Comme je l’insinuais tout à l’heure, Confucius fut plutôt un arrangeur qu’un inventeur ; il ne commença point, il continua et rétablit. C’est une grande différence, sans parler des autres, entre Socrate et Confucius. Socrate est nouveau comme la Grèce, il invente, il donne une impulsion inconnue. Confucius est comme l’Orient, il se rattache au passé et s’y appuie. Né à la Chine, pays de traditions et d’habitudes, comment serait-il novateur ? Il s’en garde ; et, faisant profession, en toutes choses, de restaurer l’ordre antique, il invoque sans cesse les anciens usages, les anciennes mœurs, l’ancienne sagesse, à l’ombre de laquelle il produit la sienne en la cachant. Telle est constamment la marche de Confucius. Son école fait pour lui ce qu’il avait prétendu faire pour les Vieux sages, elle le répète, elle transmet la tradition qu’elle a reçue. Ceux même qui en altéreront le plus l’esprit en conserveront fidèlement la lettre. Tout s’engendre là sans interruption ; c’est un déroulement et, pour ainsi dire, un désemboîtement continu.
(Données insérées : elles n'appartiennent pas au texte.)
/-! ## Sources -/

/-- Sources that do not name the queue port pop nothing. -/
theorem fetch_plain (v : View) (s : State) (l : List Nat) (h : v.noPort l) : fetch v s l = .ok (s, l.map fun _ => none) := by
  induction l with
  | nil => rfl
  | cons n ns ih =>
    have h1 : (v.u.kind == .context && n == 63 && v.sel != 0) = false := by
      cases hk : v.u.kind
      case context =>
        have := h hk
        simp only [List.mem_cons, not_or] at this
        have hn : (n == 63) = false := by simp; omega
        simp [hn]
      all_goals rfl
    have h2 : v.noPort ns := fun hk hm => h hk (List.mem_cons_of_mem _ hm)
    rw [fetch, if_neg (by rw [h1]; decide), ih h2]
    rfl

/-! ## Settling -/

/-- A condition is met by a group of lanes where a lane of it meets it. -/
theorem orFlags_bit (l : List Nat) (fl : Nat → BitVec 5) (n : Nat) :
    (orFlags l fl).getLsbD n = true ↔ ∃ i ∈ l, (fl i).getLsbD n = true := by
  induction l with
  | nil => simp [orFlags]
  | cons a l ih =>
    have : (orFlags (a :: l) fl) = fl a ||| orFlags l fl := rfl
    rw [this, BitVec.getLsbD_or, Bool.or_eq_true, ih]
    simp

/-- The conditions met depend on which lanes there are. -/
theorem orFlags_congr {l l' : List Nat} (h : ∀ i, i ∈ l ↔ i ∈ l') (fl : Nat → BitVec 5) : orFlags l fl = orFlags l' fl := by
  apply BitVec.eq_of_getLsbD_eq
  intro n _
  rw [Bool.eq_iff_iff, orFlags_bit, orFlags_bit]
  simp [h]

/-- The passes hold exactly the lanes (R53, R55). -/
theorem View.mem_byPass (v : View) {l : List Nat} (hl : ∀ i ∈ l, i < v.u.lanes.length) (i : Nat) :
    i ∈ (v.byPass l).flatten ↔ i ∈ l := by
  unfold View.byPass
  split
  · simp only [List.mem_flatten, List.mem_filterMap, List.mem_range, Nat.lt_succ_iff]
    constructor
    · rintro ⟨g, ⟨p, -, hg⟩, hi⟩
      split at hg
      · cases hg
      · injection hg with hg
        subst hg
        exact (List.mem_filter.mp hi).1
    · intro hi
      refine ⟨l.filter fun i' => i' / v.u.qlanes == i / v.u.qlanes, ⟨i / v.u.qlanes, ?_, ?_⟩, ?_⟩
      · exact Nat.div_le_div_right (Nat.le_of_lt (hl i hi))
      · rw [if_neg]
        rw [List.isEmpty_iff]
        exact List.ne_nil_of_mem (List.mem_filter.mpr ⟨hi, by simp⟩)
      · exact List.mem_filter.mpr ⟨hi, by simp⟩
  · split
    · rename_i h; simp [List.isEmpty_iff.mp h]
    · simp

/-- The groups that an instruction checks hold exactly the selected lanes (R17). -/
theorem View.mem_groups (v : View) (i : Nat) : i ∈ v.groups.flatten ↔ i ∈ v.lanes := by
  unfold View.groups
  split
  · exact v.mem_byPass (fun _ hi => List.mem_range.mp (List.mem_filter.mp hi).1) i
  · split
    · rename_i h; simp [List.isEmpty_iff.mp h]
    · simp

/-- Lanes that meet no cause and no enabled condition settle: the sticky flags are set (R261, R263). -/
theorem settle_ok {v : View} {s : State} {gs : List (List Nat)} {e : Nat → Option LaneErr} {fl : Nat → BitVec 5}
    (he : ∀ i ∈ gs.flatten, e i = none) (hf : ∀ i ∈ gs.flatten, v.u.fpctl &&& fl i = 0) :
    settle v s gs e fl =
      .ok (if orFlags gs.flatten fl = 0 then s else s.modU v fun u => { u with fpflags := u.fpflags ||| orFlags gs.flatten fl }) := by
  have h : firstTrap v.u.fpctl gs e fl = none := by
    unfold firstTrap
    rw [List.findSome?_eq_none_iff]
    intro g hg
    have hmem : ∀ i ∈ g, i ∈ gs.flatten := fun i hi => List.mem_flatten.mpr ⟨g, hg, hi⟩
    have h1 : passErr g e = none := by
      have : (g.filterMap fun i => (e i).map (i, ·)) = [] := by
        rw [List.filterMap_eq_nil_iff]
        intro i hi
        rw [he i (hmem i hi)]; rfl
      simp [passErr, this]
    have h2 : flagErr v.u.fpctl g fl = none := by
      unfold flagErr
      have : (List.range 5).find? (fun n => v.u.fpctl.getLsbD n && g.any fun i => (fl i).getLsbD n) = none := by
        rw [List.find?_eq_none]
        intro n _
        simp only [Bool.and_eq_true, List.any_eq_true, not_and, not_exists, Bool.not_eq_true]
        intro hn i hi
        have := congrArg (·.getLsbD n) (hf i (hmem i hi))
        simpa only [BitVec.getLsbD_and, hn, Bool.true_and] using this.trans (by simp)
      rw [this]
    rw [h1, h2]; rfl
  rw [settle, h]

/-! ## Completion of an instruction that changes its unit's lanes alone -/

/-- A view's unit with other lanes reads them. -/
def View.withLanes (v : View) (ls : List Lane) : ProgUnit := { v.u with lanes := ls }

/-- What a unit reads depends on its kind, its lanes and its rotation base. -/
theorem ProgUnit.read_congr {p q : ProgUnit} (hk : p.kind = q.kind) (hl : p.lanes = q.lanes) (hb : p.loops = q.loops)
    (k n : Nat) : p.read k n = q.read k n := by
  unfold ProgUnit.read ProgUnit.lane ProgUnit.base
  rw [hk, hl, hb]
Confucius y figure à son point, entre ce qui le précède et ce qui le suit, tenant à tous deux. Aussi des cinq kings, ou livres classiques du premier ordre, un seul est composé, les autres seulement compilés ou commentés par lui, et les quatre chou, ou livres moraux du second ordre, ne sont point son ouvrage, mais renferment sa doctrine recueillie par ses disciples.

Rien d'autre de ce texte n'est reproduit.